To do this, each touchpoint must be on point: fun, lighthearted, vibrant and endearingly childish. The brand’s Instagram follows Jain as it travels across the golf world: sprawling out on the front lawn at Pinehurst, wandering around TGL’s SoFi Center, floating in a raft around the island green at TPC Sawgrass. A new T-shirt design spells out “The Loop Theory” on the back: “Breathe big, touch that grass, find your rhythm, believe in magic & enjoy the loop—one day you’ll remember this game was always here to bring you back to yourself.” It’s all pure, colorful, wholesome fun, even when the mechanics of running a business and raising a family often can be anything but.

Hovsepian admits he’s dug deep into his music-career savings and drained his 401(k) to make ends meet while connecting the dots on his synergy map. Is there pressure? Absolutely. Does it faze him? Absolutely not. “I like when things feel uncomfortable,” Hovsepian says. “Thankfully, Nat is a little bit more risk averse, so we have balance.”

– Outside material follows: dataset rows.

-- ==== Sys2Proof/Machine/Engine.lean ====
section
/-! DEFINITION. The engine's Complete step (R87, R104) and one clock cycle: reset, or a completion and
then a transfer (R225, R260). -/

namespace Sys2Proof.Machine

/-- Complete: decode the latched word and run the command; a word that matches no row completes with
ILLEGAL_CMD (R87, R104). -/
def completePending (s : State) : Host.Outcome State Fault Refusal :=
  match decode s.pending with
  | .ok i => exec i s
  | .error _ => .next (completeIllegal s)

/-- The engine's part of a cycle: Complete is enabled exactly when BUSY = 1 (R102). -/
def enginePhase (c : Cycle) (s : State) : Host.Outcome State Fault Refusal :=
  if c.engine && s.busy then completePending s else .next s

/-- Go on from a next state. -/
def mapNext (f : State → State) :
    Host.Outcome State Fault Refusal → Host.Outcome State Fault Refusal
  | .next s => .next (f s)
  | .fault r => .fault r
  | .refused r => .refused r

/-- One rising edge of `clk`. With `rst_n` = 0 the core is in the reset state (R260). Otherwise a
completion of this cycle takes effect first and the transfer sees its result (R225). -/
def clockEdge (c : Cycle) (s : State) : Host.Outcome State Fault Refusal :=
  if c.rstN then mapNext (busPhase c) (enginePhase c s) else .next (resetPhase c s)

/-- The cycle that comes next: when the script is used up, cycles without transfers in which a
pending command completes (R103; log 2). -/
def nextCycle (s : State) : Cycle := s.script.headD Cycle.engineTurn

/-- The state a cycle starts from: its entry is taken off the script, and `rdata` holds nothing until
a read completes (R60; log 4). -/
def beginCycle (s : State) : State := { s with script := s.script.tail, rdata := none }

/-- `s` with a command latched as an accepted CMD write leaves it (R100), and the next cycle one in
which it completes (log 3). -/
def placeCommand (w : Reg32) (s : State) : State :=
  { issue w s with script := Cycle.engineTurn :: s.script }

end Sys2Proof.Machine
end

Whether or not Jain Golf reaches Disney synergy levels remains to be seen. In some ways, that will depend on the gatekeepers of one of the world’s oldest and most historically proud games buying into the unusual vision laid across Hovsepian’s garage wall. It also will come down to the evolution of this character that Hovsepian believes so deeply in, and its ability to connect with children. So, he keeps working, because he can already see the early returns.

“My daughter has asked me to go to the golf course thousands of times since I started Jain,” Hovsepian says as Ella watches Bluey on the couch in the garage. “I’m already successful.”